__Activity__:
Set the entries down again exactly; none may be skipped.
%%
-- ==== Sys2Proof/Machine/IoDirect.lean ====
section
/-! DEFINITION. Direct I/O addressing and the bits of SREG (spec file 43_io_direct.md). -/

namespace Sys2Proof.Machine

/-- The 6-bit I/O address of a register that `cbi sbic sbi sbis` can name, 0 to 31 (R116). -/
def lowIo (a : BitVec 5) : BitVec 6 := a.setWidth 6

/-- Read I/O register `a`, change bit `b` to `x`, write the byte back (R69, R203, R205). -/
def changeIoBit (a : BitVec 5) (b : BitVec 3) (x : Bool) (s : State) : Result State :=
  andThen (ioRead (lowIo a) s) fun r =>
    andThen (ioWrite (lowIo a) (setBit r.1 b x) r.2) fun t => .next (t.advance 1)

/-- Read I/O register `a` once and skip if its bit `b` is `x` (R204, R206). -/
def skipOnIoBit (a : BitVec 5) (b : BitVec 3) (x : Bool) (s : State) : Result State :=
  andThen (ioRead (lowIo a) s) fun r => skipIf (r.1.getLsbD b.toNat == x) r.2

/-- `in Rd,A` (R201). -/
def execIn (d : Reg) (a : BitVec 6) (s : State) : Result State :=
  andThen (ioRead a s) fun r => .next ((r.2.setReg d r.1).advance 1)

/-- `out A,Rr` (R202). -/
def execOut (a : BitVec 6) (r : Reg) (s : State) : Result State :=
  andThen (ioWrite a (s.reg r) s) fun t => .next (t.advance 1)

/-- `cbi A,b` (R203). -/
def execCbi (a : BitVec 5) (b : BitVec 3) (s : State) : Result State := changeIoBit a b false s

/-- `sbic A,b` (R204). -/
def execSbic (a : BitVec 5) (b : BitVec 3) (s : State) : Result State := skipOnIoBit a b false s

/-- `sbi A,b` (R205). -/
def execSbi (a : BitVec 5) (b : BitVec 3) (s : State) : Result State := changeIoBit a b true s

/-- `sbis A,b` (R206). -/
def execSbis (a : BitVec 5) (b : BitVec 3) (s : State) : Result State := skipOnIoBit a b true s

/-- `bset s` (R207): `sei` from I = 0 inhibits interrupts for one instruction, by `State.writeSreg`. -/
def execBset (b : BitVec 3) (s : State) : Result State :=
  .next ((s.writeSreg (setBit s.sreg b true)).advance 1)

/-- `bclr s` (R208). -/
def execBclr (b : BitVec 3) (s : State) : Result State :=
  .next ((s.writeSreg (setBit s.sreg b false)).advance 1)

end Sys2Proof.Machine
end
%%
__Response below__:
-- ==== Sys2Proof/Machine/IoDirect.lean ====
section
/-! DEFINITION. Direct I/O addressing and the bits of SREG (spec file 43_io_direct.md). -/

namespace Sys2Proof.Machine

/-- The 6-bit I/O address of a register that `cbi sbic sbi sbis` can name, 0 to 31 (R116). -/
def lowIo (a : BitVec 5) : BitVec 6 := a.setWidth 6

/-- Read I/O register `a`, change bit `b` to `x`, write the byte back (R69, R203, R205). -/
def changeIoBit (a : BitVec 5) (b : BitVec 3) (x : Bool) (s : State) : Result State :=
  andThen (ioRead (lowIo a) s) fun r =>
    andThen (ioWrite (lowIo a) (setBit r.1 b x) r.2) fun t => .next (t.advance 1)

/-- Read I/O register `a` once and skip if its bit `b` is `x` (R204, R206). -/
def skipOnIoBit (a : BitVec 5) (b : BitVec 3) (x : Bool) (s : State) : Result State :=
  andThen (ioRead (lowIo a) s) fun r => skipIf (r.1.getLsbD b.toNat == x) r.2

/-- `in Rd,A` (R201). -/
def execIn (d : Reg) (a : BitVec 6) (s : State) : Result State :=
  andThen (ioRead a s) fun r => .next ((r.2.setReg d r.1).advance 1)

/-- `out A,Rr` (R202). -/
def execOut (a : BitVec 6) (r : Reg) (s : State) : Result State :=
  andThen (ioWrite a (s.reg r) s) fun t => .next (t.advance 1)

/-- `cbi A,b` (R203). -/
def execCbi (a : BitVec 5) (b : BitVec 3) (s : State) : Result State := changeIoBit a b false s

/-- `sbic A,b` (R204). -/
def execSbic (a : BitVec 5) (b : BitVec 3) (s : State) : Result State := skipOnIoBit a b false s

/-- `sbi A,b` (R205). -/
def execSbi (a : BitVec 5) (b : BitVec 3) (s : State) : Result State := changeIoBit a b true s

/-- `sbis A,b` (R206). -/
def execSbis (a : BitVec 5) (b : BitVec 3) (s : State) : Result State := skipOnIoBit a b true s

/-- `bset s` (R207): `sei` from I = 0 inhibits interrupts for one instruction, by `State.writeSreg`. -/
def execBset (b : BitVec 3) (s : State) : Result State :=
  .next ((s.writeSreg (setBit s.sreg b true)).advance 1)

/-- `bclr s` (R208). -/
def execBclr (b : BitVec 3) (s : State) : Result State :=
  .next ((s.writeSreg (setBit s.sreg b false)).advance 1)

end Sys2Proof.Machine
end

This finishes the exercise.